OOS predictions with missing input values


I’m having trouble generating out-of-sample predictions for a simple linear model with missing covariate data.

I understand how to fit a model with missing covariate data using a numpy masked array:

import numpy as np
import pymc3 as pm

# generate data with missing values
X_train = np.random.randn(4,2)
y_train = np.random.randn(4)

mask = [[0, 0], [1, 0], [0, 1], [0, 0],]
X_train = np.ma.masked_array(X_train, mask=mask)

# fit model
with pm.Model() as model:
    alpha = pm.Normal('alpha', mu=0, sd=10)
    beta = pm.Normal('beta', mu=0, sd=10, shape=2)
    X_modeled = pm.Normal('X', mu=0, sd=1, observed=X_train)
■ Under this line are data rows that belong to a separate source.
-- ==== Sys2Proof/Laws/Lane.lean ====
section
/-! SUPPORT. What a lane-set instruction does, once for all of them. -/

namespace Sys2Proof.Machine

/-- Making a reuse entry touches the quadrant alone. -/
theorem State.reuseMake_touch (s : State) (gid q : Nat) (e : ReuseEntry) :
    GroupTouch s (s.reuseMake q e) gid q ∧ (s.reuseMake q e).groups = s.groups := by
  unfold State.reuseMake
  dsimp only
  split
  · exact ⟨.modQuad .., rfl⟩
  · exact ⟨(GroupTouch.modQuad ..).trans (State.killReuse_touch ..).1, (State.killReuse_touch _ gid q _).2⟩

/-- The groups after `laneBody` without a hit: the lanes written, the flags raised, names only otherwise. -/
theorem laneBody_miss {o : LaneOp} {f : Cx → Word → (Nat → BitVec 128) × FlagSet} {s : State} {cx : Cx} (hs : s.issuer = some cx)
    (hm : (o.candidate && cx.reuses) = true → s.reuseFind cx.quad (o.reuseKey cx (cx.active o.guard)) = none) :
    ∃ t ns, laneBody o f cx s = t.retire cx (chargeOf (s.weight cx.core (classOf o.key)) (classOf o.key) (Bits.popcount (cx.active o.guard))
          (cx.grp.narrowSources o.vr))
      ∧ GroupTouch s t cx.gid cx.quad
      ∧ t.groups.look cx.gid = some (((cx.grp.writeLanes (cx.active o.guard) o.d o.n (f cx (cx.active o.guard)).1).raise
          (f cx (cx.active o.guard)).2).withNames ns) := by
  have hi := (State.issuer_spec hs).1
  have hhit : (if (o.candidate && cx.reuses) = true then s.reuseFind cx.quad (o.reuseKey cx (cx.active o.guard)) else none) = none := by
    split
    · exact hm ‹_›
    · rfl
  unfold laneBody
  simp only [hhit]
  generalize hs1 : (if (o.candidate && cx.reuses) = true then s.countLookup cx.quad else s) = s1
  have ht1 : GroupTouch s s1 cx.gid cx.quad := by
    subst hs1; split
    · exact .modQuad ..
    · exact .refl ..
  have hg1 : s1.groups.look cx.gid = some cx.grp := by subst hs1; split <;> exact hi
  have hg2 := State.modGroup_look hg1 fun g => (g.writeLanes (cx.active o.guard) o.d o.n (f cx (cx.active o.guard)).1).raise
          (f cx (cx.active o.guard)).2
  obtain ⟨ht3, ns, hg3⟩ := State.nameRegs_spec hg2 cx.quad o.d o.n
  have ht3' := ht1.trans ((GroupTouch.modGroup s1 cx.gid cx.quad _).trans ht3)
  have hw : ∀ t, GroupTouch s t cx.gid cx.quad → t.weight cx.core (classOf o.key) = s.weight cx.core (classOf o.key) := by
    intro t ht; unfold State.weight; rw [show t.wtabs = s.wtabs from (congrArg State.wtabs ht.rest).trans rfl]
  have conclude : ∀ t, GroupTouch s t cx.gid cx.quad → t.groups.look cx.gid = some (((cx.grp.writeLanes (cx.active o.guard) o.d o.n
      (f cx (cx.active o.guard)).1).raise (f cx (cx.active o.guard)).2).withNames ns) → ∃ t' ns',
      t.retire cx (chargeOf (t.weight cx.core (classOf o.key)) (classOf o.key) (Bits.popcount (cx.active o.guard))
          (cx.grp.narrowSources o.vr))
        = t'.retire cx (chargeOf (s.weight cx.core (classOf o.key)) (classOf o.key) (Bits.popcount (cx.active o.guard))
          (cx.grp.narrowSources o.vr))
      ∧ GroupTouch s t' cx.gid cx.quad
      ∧ t'.groups.look cx.gid = some (((cx.grp.writeLanes (cx.active o.guard) o.d o.n (f cx (cx.active o.guard)).1).raise
          (f cx (cx.active o.guard)).2).withNames ns') := fun t h1 h2 => ⟨t, ns, by rw [hw t h1], h1, h2⟩
  apply conclude
  · split
    · exact ht3'.trans (State.reuseMake_touch ..).1
    · exact ht3'
  · split
    · rw [(State.reuseMake_touch _ cx.gid _ _).2]; exact hg3
    · exact hg3

/-- Writing lanes, raising flags and naming change only that. -/
theorem Group.written_rest (g : Group) (active : Word) (d n : Nat) (f : Nat → BitVec 128) (fl : FlagSet) (ns : Vector Nat 64) :
    ∃ v p, ((g.writeLanes active d n f).raise fl).withNames ns =
      { g with v := v, vPoison := p, fflags := g.fflags ||| fl, names := ns } := by
  rw [Group.writeLanes_rest]
  exact ⟨_, _, rfl⟩

/-- A register that takes a name: its value, its poison and the names of its group change. -/
theorem Group.takeName_spec (g : Group) (r name : Nat) (p : PhysReg) :
    ∃ x ns, g.takeName r name p = { g.setV r p.value with vPoison := x, names := ns } := by
  unfold Group.takeName
  dsimp only
  split <;> exact ⟨_, _, rfl⟩

/-- The first n destinations of a reuse hit. -/
def Group.takeResults (g : Group) (pool : Map PhysReg) (d : Nat) (e : ReuseEntry) (n : Nat) : Group :=
  (List.range n).foldl (fun (g : Group) k =>
    match pool.look (e.results.getD k 2048) with
    | some p => g.takeName (d + k) (e.results.getD k 2048) p
    | none => g) g

/-- The destinations of a reuse hit take the values of their physical registers. -/
theorem Group.takeResults_spec (g : Group) (pool : Map PhysReg) (d : Nat) (e : ReuseEntry) (n : Nat)
    (hp : ∀ k, k < n → (pool.look (e.results.getD k 2048)).isSome) (hd : d + n ≤ 64) :
    (∀ k p, k < n → pool.look (e.results.getD k 2048) = some p → (g.takeResults pool d e n).vreg (d + k) = p.value)
      ∧ (∀ r, r < d ∨ d + n ≤ r → (g.takeResults pool d e n).vreg r = g.vreg r)
      ∧ ∃ v x ns, g.takeResults pool d e n = { g with v := v, vPoison := x, names := ns } := by
  induction n with
  | zero => exact ⟨fun k p hk => by omega, fun _ _ => rfl, g.v, g.vPoison, g.names, rfl⟩
  | succ n ih =>
    obtain ⟨h4, h5, v, x, ns, h6⟩ := ih (fun k hk => hp k (by omega)) (by omega)
    obtain ⟨p, hpn⟩ := Option.isSome_iff_exists.mp (hp n (by omega))
    obtain ⟨y, ns', a2⟩ := (g.takeResults pool d e n).takeName_spec (d + n) (e.results.getD n 2048) p
    have hs : g.takeResults pool d e (n + 1) = { (g.takeResults pool d e n).setV (d + n) p.value with vPoison := y, names := ns' } := by
      rw [← a2]
      unfold Group.takeResults
      rw [List.range_succ, List.foldl_append]
      simp only [List.foldl_cons, List.foldl_nil, hpn]
    rw [hs]
    refine ⟨?_, ?_, ?_⟩
    · intro k p' hk hp'
      by_cases hkn : k = n
      · subst hkn
        rw [hpn] at hp'; cases hp'
        exact Group.setV_vreg_same _ (by omega) p.value
      · exact (Group.setV_vreg_ne _ (show d + k ≠ d + n by omega) p.value).trans (h4 k p' (by omega) hp')
    · intro r hr
      exact (Group.setV_vreg_ne _ (show r ≠ d + n by omega) p.value).trans (h5 r (by omega))
    · rw [h6]; exact ⟨_, _, _, rfl⟩

/-- Releasing names touches the quadrant alone. -/
theorem State.releaseNames_touch (s : State) (gid q : Nat) (l : List Nat) :
    GroupTouch s (l.foldl (fun s n => s.releaseName q n) s) gid q ∧ (l.foldl (fun s n => s.releaseName q n) s).groups = s.groups := by
  induction l generalizing s with
  | nil => exact ⟨.refl .., rfl⟩
  | cons a l ih =>
    obtain ⟨h1, h2⟩ := State.releaseName_touch s gid q a
    obtain ⟨h3, h4⟩ := ih (s.releaseName q a)
    exact ⟨h1.trans h3, h4.trans h2⟩

/-- A reuse hit: the destinations take the entry's values, its flags are raised, nothing else of the group changes. -/
theorem State.reuseHit_spec {s : State} {gid : Nat} {g : Group} (h : s.groups.look gid = some g) (q d : Nat) (e : ReuseEntry)
    (hp : ∀ k, k < e.results.length → ((s.quad q).pool.look (e.results.getD k 2048)).isSome) (hd : d + e.results.length ≤ 64) :
    GroupTouch s (s.reuseHit q gid d e) gid q
      ∧ ∃ g', (s.reuseHit q gid d e).groups.look gid = some g'
      ∧ (∀ k p, k < e.results.length → (s.quad q).pool.look (e.results.getD k 2048) = some p → g'.vreg (d + k) = p.value)
      ∧ (∀ r, r < d ∨ d + e.results.length ≤ r → g'.vreg r = g.vreg r)
      ∧ ∃ v x ns, g' = { g with v := v, vPoison := x, names := ns, fflags := g.fflags ||| e.flags } := by
  generalize hs1 : (s.modQuad q fun x => { x with hits := x.hits + 1, reuse := (x.reuse.filter fun y => y != e) ++ [e] }) = s1
  have hpool : (s1.quad q).pool = (s.quad q).pool := by
    subst hs1; unfold State.modQuad State.quad; rw [Map.lookD_put_same]
  have h1 : s1.groups.look gid = some g := by subst hs1; exact h
  obtain ⟨a4, a5, v, x, ns, a6⟩ := g.takeResults_spec (s.quad q).pool d e e.results.length hp hd
  have hred : ∃ l : List Nat, s.reuseHit q gid d e
      = l.foldl (fun s n => s.releaseName q n) (s1.modGroup gid fun g => (g.takeResults (s.quad q).pool d e e.results.length).raise e.flags) := by
    rw [← hpool, ← hs1]; exact ⟨_, rfl⟩
  obtain ⟨l, hl⟩ := hred
  rw [hl]
  obtain ⟨b1, b2⟩ := State.releaseNames_touch
    (s1.modGroup gid fun g => (g.takeResults (s.quad q).pool d e e.results.length).raise e.flags) gid q l
  refine ⟨((show GroupTouch s s1 gid q by subst hs1; exact .modQuad ..).trans (.modGroup ..)).trans b1,
    (g.takeResults (s.quad q).pool d e e.results.length).raise e.flags, by rw [b2]; exact State.modGroup_look h1 _, a4, a5, v, x, ns, ?_⟩
  rw [a6]; rfl

/-- What a body without a reuse hit leaves is what the row says. -/
theorem laneBody_computes {r : LaneRow} {s : State} {cx : Cx} {f : Cx → Word → (Nat → BitVec 128) × FlagSet}
    (hv : f cx (cx.active r.op.guard) = r.value cx (cx.active r.op.guard)) (hd : r.op.d + r.op.n ≤ 64) (ha : s.issuer = some cx)
    (hm : r.hit s cx = none) :
    ∃ g, RegsOnly s (laneBody r.op f cx s) cx g
        (chargeOf (s.weight cx.core (classOf r.op.key)) (classOf r.op.key) (Bits.popcount (cx.active r.op.guard)) (cx.grp.narrowSources r.op.vr))
      ∧ (∀ k l, k < r.op.n → l < 32 → g.vlane (r.op.d + k) l =
          if (cx.active r.op.guard).getLsbD l then ((r.value cx (cx.active r.op.guard)).1 l).extractLsb' (32 * k) 32
          else cx.grp.vlane (r.op.d + k) l)
      ∧ cx.grp.KeepsV g r.op.d r.op.n ∧ cx.grp.KeepsG g [] ∧ cx.grp.KeepsM g [] ∧ cx.grp.KeepsJ g []
      ∧ g.fflags = cx.grp.fflags ||| (r.value cx (cx.active r.op.guard)).2 := by
  obtain ⟨t, ns, h1, h2, h3⟩ := laneBody_miss (f := f) ha (fun hc => by unfold LaneRow.hit at hm; rwa [if_pos hc] at hm)
  rw [hv] at h3
  have hl : ∀ k l, k < r.op.n → l < 32 → (((cx.grp.writeLanes (cx.active r.op.guard) r.op.d r.op.n (r.value cx (cx.active r.op.guard)).1).raise
          (r.value cx (cx.active r.op.guard)).2).withNames ns).vlane (r.op.d + k) l =
          if (cx.active r.op.guard).getLsbD l then ((r.value cx (cx.active r.op.guard)).1 l).extractLsb' (32 * k) 32
          else cx.grp.vlane (r.op.d + k) l := fun k l hk hl => Group.writeLanes_vlane _ _ _ hd hk hl
  have hk : cx.grp.KeepsV (((cx.grp.writeLanes (cx.active r.op.guard) r.op.d r.op.n (r.value cx (cx.active r.op.guard)).1).raise
          (r.value cx (cx.active r.op.guard)).2).withNames ns) r.op.d r.op.n := fun q hq => Group.writeLanes_keeps _ _ _ _ _ _ hq
  obtain ⟨v, p, hg⟩ := Group.written_rest cx.grp (cx.active r.op.guard) r.op.d r.op.n (r.value cx (cx.active r.op.guard)).1
    (r.value cx (cx.active r.op.guard)).2 ns
  rw [hg] at h3 hl hk
  have hreg := RegsOnly.of_retire ha h2 h3 rfl rfl rfl (chargeOf (s.weight cx.core (classOf r.op.key)) (classOf r.op.key)
    (Bits.popcount (cx.active r.op.guard)) (cx.grp.narrowSources r.op.vr))
  rw [← h1] at hreg
  exact ⟨_, hreg, hl, hk, fun _ _ => rfl, fun _ _ => rfl, fun _ _ => rfl, rfl⟩

/-- What a body with a reuse hit leaves is what the row says. -/
theorem laneBody_hits {r : LaneRow} {s : State} {cx : Cx} {e : ReuseEntry} (f : Cx → Word → (Nat → BitVec 128) × FlagSet)
    (hd : r.op.d + r.op.n ≤ 64) (ha : s.issuer = some cx) (hh : r.hit s cx = some e)
    (hl : e.results.length = r.op.n) (hp : ∀ k, k < r.op.n → ((s.quad cx.quad).pool.look (e.results.getD k 2048)).isSome) :
    ∃ g, RegsOnly s (laneBody r.op f cx s) cx g 0
      ∧ (∀ k p, k < r.op.n → (s.quad cx.quad).pool.look (e.results.getD k 2048) = some p → g.vreg (r.op.d + k) = p.value)
      ∧ cx.grp.KeepsV g r.op.d r.op.n ∧ cx.grp.KeepsG g [] ∧ cx.grp.KeepsM g [] ∧ cx.grp.KeepsJ g []
      ∧ g.fflags = cx.grp.fflags ||| e.flags := by
  have hi := (State.issuer_spec ha).1
  have hc : (r.op.candidate && cx.reuses) = true := by
    unfold LaneRow.hit at hh; split at hh
    · assumption
    · cases hh
  have hfind : s.reuseFind cx.quad (r.op.reuseKey cx (cx.active r.op.guard)) = some e := by
    unfold LaneRow.hit at hh; rwa [if_pos hc] at hh
  have hpool : ((s.countLookup cx.quad).quad cx.quad).pool = (s.quad cx.quad).pool := by
    unfold State.countLookup State.modQuad State.quad; rw [Map.lookD_put_same]
  have hi' : (s.countLookup cx.quad).groups.look cx.gid = some cx.grp := hi
  obtain ⟨h1, g, h2, h3, h4, v, x, ns, h5⟩ := State.reuseHit_spec hi' cx.quad r.op.d e (by rw [hpool, hl]; exact hp) (by rw [hl]; exact hd)
  rw [hpool, hl] at h3
  rw [hl] at h4
  subst h5
  have hb : laneBody r.op f cx s = ((s.countLookup cx.quad).reuseHit cx.quad cx.gid r.op.d e).retire cx 0 := by
    unfold laneBody; simp only [hc, if_true, hfind]
  have hreg := RegsOnly.of_retire ha ((GroupTouch.modQuad ..).trans h1) h2 rfl rfl rfl 0
  rw [← hb] at hreg
  exact ⟨_, hreg, h3, h4,
    fun _ _ => rfl, fun _ _ => rfl, fun _ _ => rfl, rfl⟩

/-- An instruction whose admitted effect is a lane body does what its row says. -/
theorem laneBody_executes {r : LaneRow} {cx : Cx} (f : Cx → Word → (Nat → BitVec 128) × FlagSet)
    (he : ∀ s, Admits s cx r.op.uses → exec r.instr s = .next (laneBody r.op f cx s))
    (hv : f cx (cx.active r.op.guard) = r.value cx (cx.active r.op.guard))
    (hd : wellFormed 64 r.instr = true → r.op.d + r.op.n ≤ 64) : r.ComputesAt cx ∧ r.HitsAt cx := by
  refine ⟨fun s hwf ha hm => ?_, fun s e hwf ha hh hl hp => ?_⟩
  · obtain ⟨g, h⟩ := laneBody_computes hv (hd hwf) ha.issuer hm
    exact ⟨_, g, he s ha, h⟩
  · obtain ⟨g, h⟩ := laneBody_hits f (hd hwf) ha.issuer hh hl hp
    exact ⟨_, g, he s ha, h⟩

/-- A lane-set instruction does what its row says. -/
theorem laneWhole_executes {r : LaneRow} (he : exec r.instr = laneWhole r.op r.value) (hd : wellFormed 64 r.instr = true → r.op.d + r.op.n ≤ 64)
    (hk : r.Keyed) : r.Executes :=
  ⟨hk, fun cx => laneBody_executes r.value (fun s ha => by rw [he]; unfold laneWhole; rw [gate_admits ha]) rfl hd⟩

/-- Writing lanes of a run, naming the run and retiring. -/
theorem RegsOnly.of_writeLanes {s : State} {cx : Cx} (hs : s.issuer = some cx) (active : Word) {d n : Nat} (f : Nat → BitVec 128)
    (hd : d + n ≤ 64) (c : Nat) :
    ∃ g, RegsOnly s (((s.modGroup cx.gid fun g => g.writeLanes active d n f).nameRegs cx.quad cx.gid d n).retire cx c) cx g c
      ∧ (∀ k l, k < n → l < 32 → g.vlane (d + k) l =
          if active.getLsbD l then (f l).extractLsb' (32 * k) 32 else cx.grp.vlane (d + k) l)
      ∧ cx.grp.KeepsV g d n ∧ cx.grp.KeepsG g [] ∧ cx.grp.KeepsM g [] ∧ cx.grp.KeepsJ g [] ∧ g.fflags = cx.grp.fflags := by
  have hi := (State.issuer_spec hs).1
  have h1 := State.modGroup_look hi fun g => g.writeLanes active d n f
  obtain ⟨h2, ns, h3⟩ := State.nameRegs_spec h1 cx.quad d n
  have hl : ∀ k l, k < n → l < 32 → ((cx.grp.writeLanes active d n f).withNames ns).vlane (d + k) l =
      if active.getLsbD l then (f l).extractLsb' (32 * k) 32 else cx.grp.vlane (d + k) l :=
    fun k l hk hl => Group.writeLanes_vlane _ _ _ hd hk hl
  have hk : cx.grp.KeepsV ((cx.grp.writeLanes active d n f).withNames ns) d n := fun q hq => Group.writeLanes_keeps _ _ _ _ _ _ hq
  have hg : ∃ v p, (cx.grp.writeLanes active d n f).withNames ns = { cx.grp with v := v, vPoison := p, names := ns } := by
    rw [Group.writeLanes_rest]; exact ⟨_, _, rfl⟩
  obtain ⟨v, p, hg⟩ := hg
  rw [hg] at h3 hl hk
  have hreg := RegsOnly.of_retire hs ((GroupTouch.modGroup s cx.gid cx.quad _).trans h2) h3 rfl rfl rfl c
  exact ⟨_, hreg, hl, hk, fun _ _ => rfl, fun _ _ => rfl, fun _ _ => rfl, rfl⟩

theorem State.weight_touch {s t : State} {gid q : Nat} (h : GroupTouch s t gid q) (c k : Nat) : t.weight c k = s.weight c k := by
  unfold State.weight; rw [show t.wtabs = s.wtabs from (congrArg State.wtabs h.rest).trans rfl]

end Sys2Proof.Machine
end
    mu = alpha + sum([beta[i] * X_modeled[:,i] for i in range(2)])
    sd = pm.HalfCauchy('sd', beta=10)
    y = pm.Normal('y', mu=mu, sd=sd, observed=y_train)
    step = pm.NUTS()
    trace = pm.sample(500, step=step)

I also understand how to generate out of sample predictions using theano shared variables when no data is missing:

import numpy as np
import pymc3 as pm
import theano

# generate train data
X_train = np.random.randn(4,2)
y_train = np.random.randn(4)
X_input = theano.shared(X_train)

# fit model
with pm.Model() as model:
    alpha = pm.Normal('alpha', mu=0, sd=10)
    beta = pm.Normal('beta', mu=0, sd=10, shape=2)
    mu = alpha + sum([beta[i] * X_input[:,i] for i in range(2)])
    sd = pm.HalfCauchy('sd', beta=10)
    y = pm.Normal('y', mu=mu, sd=sd, observed=y_train)
    step = pm.NUTS()
    trace = pm.sample(500, step=step)

# generate predictions on test data with fit model
X_test = np.random.randn(4,2)
ppc = pm.sample_ppc(trace, model=model)

I can’t seem to do both at the same time. Is there any way to fit a linear model with missing data and subsequently generate out of sample predictions using that fitted model with new data (which may also contain missing values)?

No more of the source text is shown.